What this means in practice
The organisations getting AI adoption right are not, for the most part, the ones with the most sophisticated technology strategies. They are the ones with the most psychologically safe cultures — where people can admit confusion, experiment without fear of looking incompetent, and raise concerns without those concerns being interpreted as resistance.
That is not a soft observation. It has direct operational consequences for how you approach the next twelve months.
It means that your AI adoption programme needs a people strategy, not just a technology strategy. It means your line managers need support on both sides of the conversation they are being asked to have. It means that when you get resistance to AI tools, the right question is not "how do we communicate better?" but "what are people protecting, and is it reasonable that they feel that way?"
And it means that the gap between intending to adopt AI and actually adopting it is almost never a technology problem.

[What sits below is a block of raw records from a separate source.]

/-- R307: what REL_PROFILE_CLEAR checks. -/
def relClearChecks (who : Sender) (d : Dev) (i : Nat) : List (Bool × Status) :=
  relIndexChecks who d i ++
  [((match d.rel.profiles.get? (d.relAbs who.tenancy i) with
     | some p => !p.live.testBit d.current
     | none => true), .badState),
   (!d.canStage who.tenancy 1, .noSpace)]

/-- REL_PROFILE_CLEAR. -/
def execRelProfileClear (h : Hdr) (index : Nat) (s : State) : Host.Outcome State Fault Refusal :=
  runMessage { code := 0x0C02, lenOk := exactly 2, maxBody := 0 } h (fun who d =>
    setting (relClearChecks who d index) d fun d =>
      let a := d.relAbs who.tenancy index
      match d.rel.profiles.get? a with
      | some p => d.stage who.tenancy (.relDel a p.data) [(6, a / 256)] 1
      | none => d) s

/-- R308: what REL_TENANCY_SET checks. -/
def relTenancyChecks (who : Sender) (d : Dev) : List (Bool × Status) :=
  let b := d.block who.tenancy 6 0
  [(b.isNone, .notPermitted), (otherEpoch who d 6 b, .staleEpoch)]

/-- REL_TENANCY_SET. -/
def execRelTenancySet (h : Hdr) (flags : Nat) (s : State) : Host.Outcome State Fault Refusal :=
  runMessage { code := 0x0C03, lenOk := exactly 4, maxBody := 0 } h (fun who d =>
    setting (relTenancyChecks who d) d fun d =>
      let off := d.rel.enabled.filter fun t => t != who.tenancy
      { d with rel := { d.rel with enabled := if flags.testBit 0 then who.tenancy :: off else off } }) s

/-- REL_PORT_SET. -/
def execRelPortSet (h : Hdr) (port calLimit : Nat) (s : State) : Host.Outcome State Fault Refusal :=
  runMessage { code := 0x0C04, lenOk := exactly 8, maxBody := 0 } h (fun who d =>
    setting [(!who.isOwner, .notPermitted), (95 < port || 65536 < calLimit, .badField)] d fun d =>
      { d with rel := { d.rel with limits := d.rel.limits.set port calLimit } }) s

/-- The counters of Table 12-7 per Sleeve, and per port. -/
def relSleeveCtrs : List Ctr :=
  [.relBound, .relNotBound, .relOnTime, .relHeld, .relLate, .relError0, .relError1, .relError2, .relError3]
def relPortCtrs : List Ctr :=
  [.calEntered, .calReleased, .calLateDrop, .calLateFwd, .calFull, .calStepLate, .calStepError, .relStartLate,
   .relNotStrict]

/-- A tenancy's counters summed over Sleeves and ports. -/
def relSums (d : Dev) (t : Nat) : List Nat :=
  (relSleeveCtrs.map fun c => d.sumCtr c ((List.range 7).map fun s => s * 16 + t) 0) ++
    relPortCtrs.map fun c => d.sumCtr c (List.range 96) t

/-- What REL_STATS_GET returns of a Sleeve (kind 0) or port (kind 1). -/
def relStats (who : Sender) (d : Dev) (kind unit : Nat) : List Nat :=
  let t := who.tenancy
  let own := if kind = 0 then relSleeveCtrs.map fun c => d.ctr c (unit * 16 + t) 0
    else relPortCtrs.map fun c => d.ctr c unit t
  let occ := if kind = 0 then [] else [(d.calendar unit).length]
  match who.role with
  | .maint => occ ++ [((List.range 16).map fun t => d.sumCtr .calFull (List.range 96) t).sum]
  | .owner => own ++ occ ++ ((List.range 15).map (· + 1)).flatMap (relSums d)
  | .tenant => own ++ (if kind != 0 && d.wholly unit = some t then occ else [])

/-- REL_STATS_GET. -/
def execRelStatsGet (h : Hdr) (kind unit : Nat) (s : State) : Host.Outcome State Fault Refusal :=
  runMessage { code := 0x0C05, lenOk := fun _ => true, maxBody := 2048, changes := false } h (fun who d =>
    checked [(1 < kind || (kind = 0 && 6 < unit) || 95 < unit, .badField)] d fun d =>
      (.list (relStats who d kind unit), d)) s

/-- A profile as the shadow holds it. -/
def relRow (p : RelProfile) : List Nat :=
  let r := p.data
  [r.originS, r.originNs, wrap 25 r.openOff, wrap 25 r.closeOff, r.mu, r.extCp, r.direction, r.msgMask, r.queue,
   b2n (r.flags.testBit 0), b2n (r.flags.testBit 1), p.live, 1]
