/-- BULK_CLOSE: a segment of the message still in work ends when it is taken up or done. -/
def execBulkClose (h : Hdr) (message : Nat) (s : State) : Host.Outcome State Fault Refusal :=
  runMessage { code := 0x0D09, lenOk := exactly 4, maxBody := 0 } h (fun who d =>
    match d.ownMessage who.tenancy message with
    | none => (.say .notPermitted, d)
    | some m =>
      setting [(who.stale (d.unit 13 (m.slot / 4)).epoch, .staleEpoch),
               (!d.cipher.started && !d.cipher.exhausted, .badState), (d.cipher.exhausted, .retired)] d fun d =>
        d.closeMessage message) s

/-- BULK_CONFIG_SET. -/
def execBulkConfigSet (h : Hdr) (quota : List Nat) (s : State) : Host.Outcome State Fault Refusal :=
  runMessage { code := 0x0D0A, lenOk := exactly 32, maxBody := 0 } h (fun who d =>
    setting [(!who.isOwner, .notPermitted), (quota.length != 16 || 4096 < quota.sum, .badField)] d fun d =>
      let q := (List.range 16).foldl (fun t i => t.set i (quota.getD i 0)) d.cipher.quotas
      { d with cipher := { d.cipher with quotas := q } }) s

/-! ### Jobs (R325, R329, R330) -/

/-- The users with queued work in rotating order after the last one served. -/
def Dev.nextUser (d : Dev) : Option Nat :=
  ((List.range 18).map fun i => (d.cipher.turn + 1 + i) % 18).find? fun u =>
    d.cipher.jobs.any fun j => j.user = u

/-- The lowest engine that is idle. -/
def Dev.idleEngine (d : Dev) : Option Nat := (List.range 4).find? fun e => (d.cipher.engines.get? e).isNone

/-- A segment that ends without a job; its message, if it is still open, is closed. -/
def Dev.endSegment (d : Dev) (j : BulkJob) (m : Nat) (st : Status) : Dev :=
  ((d.closeMessage m).countBulk j.user st).finish j.token st 0 []

/-- BULK_JOB_START: an idle engine takes the next user's oldest job. One whose message has been closed, or whose
key has changed, ends at once. -/
def execBulkJobStart (s : State) : Host.Outcome State Fault Refusal :=
  running (fun d =>
    match d.idleEngine, d.nextUser with
    | some e, some u =>
      match d.cipher.jobs.find? fun j => j.user = u with
      | none => d
      | some j =>
        let d := { d with cipher := { d.cipher with jobs := d.cipher.jobs.erase j, turn := u } }
        let run : Dev := { d with cipher := { d.cipher with engines := d.cipher.engines.set e j } }
        match j.work with
        | .segment r =>
          match d.ownMessage u r.message with
          | none => d.finish j.token .badState 0 []
          | some m => if (d.bulkKey m.slot).gen = m.keyGen then run else d.endSegment j r.message .keyChanged
        | .exports _ _ _ _ => run
    | _, _ => d) s

/-- The round keys of a bulk key. -/
def BulkKey.schedule (k : BulkKey) : List (List Nat) := roundKeys (k.suite = 1) k.key

/-- The output of a segment of a message. -/
def bulkOutput (k : BulkKey) (m : BulkMsg) (r : BulkSegmentRec) : List Nat :=
  let data := (r.input.drop r.aadLen).take r.dataLen
  let block := (if isGcm m.mode then 2 else 1) + m.dataLen / 16
  ctrBytes k.schedule m.nonce block data

/-- The message after a segment: its GHASH takes the additional data and the ciphertext. -/
def BulkMsg.after (m : BulkMsg) (k : BulkKey) (r : BulkSegmentRec) (out : List Nat) : BulkMsg :=
  let aad := r.input.take r.aadLen
  let text := if encrypts m.mode then out else (r.input.drop r.aadLen).take r.dataLen
  { m with
    dataBegun := m.dataBegun || r.dataLen != 0
    ghash := if isGcm m.mode then ghashBytes k.schedule (ghashBytes k.schedule m.ghash aad) text else 0
    aadLen := m.aadLen + r.aadLen
    dataLen := m.dataLen + r.dataLen
    segment := m.segment + 1 }

/-- The tag of a message. -/
def BulkMsg.tag (m : BulkMsg) (k : BulkKey) : Nat :=
  gcmTag k.schedule m.nonce m.ghash m.aadLen m.dataLen

/-- Bytes written to host memory for a function that may still issue requests. -/
def Dev.hostWrite (d : Dev) (fn addr : Nat) (bs : List Nat) : Dev :=
  if d.mayRequest fn && !bs.isEmpty then
    { d with host := { d.host with dataOut := (fn, addr, bs) :: d.host.dataOut } }.bump .dmaWrites fn 0
      (ceilDiv bs.length 512)
  else d

/-- A segment done (R330): its output written, its tag given or compared, its context saved. -/
def Dev.segmentDone (d : Dev) (j : BulkJob) (m : BulkMsg) (r : BulkSegmentRec) : Dev :=
  let k := d.bulkKey m.slot
  let out := bulkOutput k m r
  let n := m.after k r out
  let final := r.flags.testBit 0
  let d := (d.inc .bulkSegments j.user 0).bump .bulkBytes j.user 0 (r.aadLen + r.dataLen)
  if final && m.mode = 1 && r.tag != n.tag k then d.endSegment j r.message .badSeal
  else
    let d := d.hostWrite j.token.fn r.outAddr out
    let d := if final then d.closeMessage r.message
      else { d with cipher := { d.cipher with msgs := d.cipher.msgs.set r.message n } }
    let tag := if final && m.mode = 0 then n.tag k else 0
    let blob := if final || !m.wrapped then [0, 0] else [1, n.segment]
    d.finish j.token .ok 128 ([r.dataLen, tag] ++ blob)

/-- A job of an export done: 256 records at a time, then the tag. -/
def Dev.exportDone (d : Dev) (j : BulkJob) (slot nonce left acc : Nat) : Dev :=
  let n := min left 256
  let x := d.draw
  let d := (x.2.inc .bulkSegments j.user 0).bump .bulkBytes j.user 0 (n * 256)
  let d := if d.mayRequest j.token.fn then d.bump .dmaWrites j.token.fn 0 (ceilDiv (n * 256) 512) else d
  let k := d.bulkKey slot
  let acc := ghashBlock (aesBlock k.schedule 0) acc (Config.freeDraw x.1 % 2 ^ 128)
  if left ≤ 256 then d.finish j.token .ok 16 [gcmTag k.schedule nonce acc 0 0]
  else
    let next : BulkJob := { j with work := .exports slot nonce (left - n) acc }
    { d with cipher := { d.cipher with jobs := d.cipher.jobs ++ [next] } }

/-- BULK_JOB_COMPLETE. -/
def execBulkJobComplete (engine : Nat) (s : State) : Host.Outcome State Fault Refusal :=
  running (fun d =>
    match d.cipher.engines.get? engine with
    | none => d
    | some j =>
      let d := { d with cipher := { d.cipher with engines := d.cipher.engines.del engine } }
      match j.work with
      | .segment r =>
        match d.ownMessage j.user r.message with
        | none => d.finish j.token .badState 0 []
        | some m => d.segmentDone j m r
      | .exports slot nonce left acc => d.exportDone j slot nonce left acc) s

/-- The slot that a job uses. -/
def Dev.jobSlot (d : Dev) (j : BulkJob) : Option Nat :=
  match j.work with
  | .segment r => (d.cipher.msgs.get? r.message).map (·.slot)
  | .exports slot _ _ _ => some slot

/-- A bulk key slot with another key, or none: its generation rises. -/
def Dev.changeBulkKey (d : Dev) (slot : Nat) (load : Option KeyLoadRec) : Dev :=
  let k := d.bulkKey slot
  let k := match load with
    | some r => { k with loaded := true, key := r.key, suite := r.suite, gen := k.gen + 1 }
    | none => { k with loaded := false, key := 0, suite := 0, gen := k.gen + 1 }
  d.setBulkKey slot k

/-- BULK_KEY_CHANGE: the oldest load or erasure of a bulk slot, once no job runs on it. -/
def execBulkKeyChange (slot : Nat) (s : State) : Host.Outcome State Fault Refusal :=
  running (fun d =>
    match d.slotOps true slot with
    | [] => d
    | o :: _ =>
      if d.cipher.engines.cells.any fun c => d.jobSlot c.2 == some slot then d
      else (d.changeBulkKey slot o.load).endOp o .ok) s

/-- What REC_EXPORT checks (R374), and what the bulk service asks of its key slot (R331). -/
def recExportChecks (who : Sender) (d : Dev) (r : RecExportRec) : List (Bool × Status) :=
  let b := d.block who.tenancy 13 (r.keySlot / 4)
  let k := d.bulkKey (d.bulkAbs who.tenancy r.keySlot)
  let have' (i : Nat) : Bool := match d.lining.captures.get? who.tenancy with
    | some c => (c.records.lookup i).isSome
    | none => false
  [(who.isMaint || b.isNone, .notPermitted), (staleAllotment who d, .staleEpoch),
   (r.count = 0 || 4096 < r.count, .badField),
   (!have' r.firstIndex || !have' (r.firstIndex + r.count - 1) ||
      (!d.cipher.started && !d.cipher.exhausted) || !k.loaded, .badState),
   (d.replaying who.tenancy, .slotBusy), (d.cipher.exhausted || k.spent, .retired),
   (!d.mayRequest who.fn, .busMasterOff)]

It is a design problem — a failure to build the specific conditions in which new behaviour becomes the natural path rather than the difficult one.
The organisations navigating this well are not those with the best AI strategy. They are the ones with the most psychologically safe cultures.
Peter Gollwitzer's research on the intention-action gap is useful here. The bridge from intending to change to actually changing is not motivation or understanding — it is implementation design. The job of leaders right now is not to persuade their people that AI is good. It is to build the conditions in which engaging with AI becomes easier, safer, and more natural than avoiding it.
Five things founders can do now
Involve people before you implement. Co-design adoption where possible. People who help shape how a tool is introduced are far more likely to use it, and far less likely to feel that it is being done to them.
Name the anxiety explicitly and precisely. There are at least three distinct types of AI anxiety — existential (will this replace me?), operational (I don't know how to use it), and identity (who am I if this does what I do?). Each requires a different response. Treating them all the same makes all of them worse.
Reframe the narrative with specificity. Vague reassurance — "AI is a tool, not a replacement" — increases anxiety more than it reduces it. Specific, concrete answers about what AI actually frees people to do are far more effective than broad messages about the future being bright.
Build boundaries into policy, not culture. If your people are already at the edge of their capacity, the answer to AI-related overload is not a wellbeing programme. It is structural decisions about how AI efficiency gains are used, and who owns that decision.
Invest in identity, not just reskilling. Skills training closes one gap. Identity work — helping people understand who they are and what they offer in an AI-augmented role — closes the other. Most organisations are only doing the first. Both matter.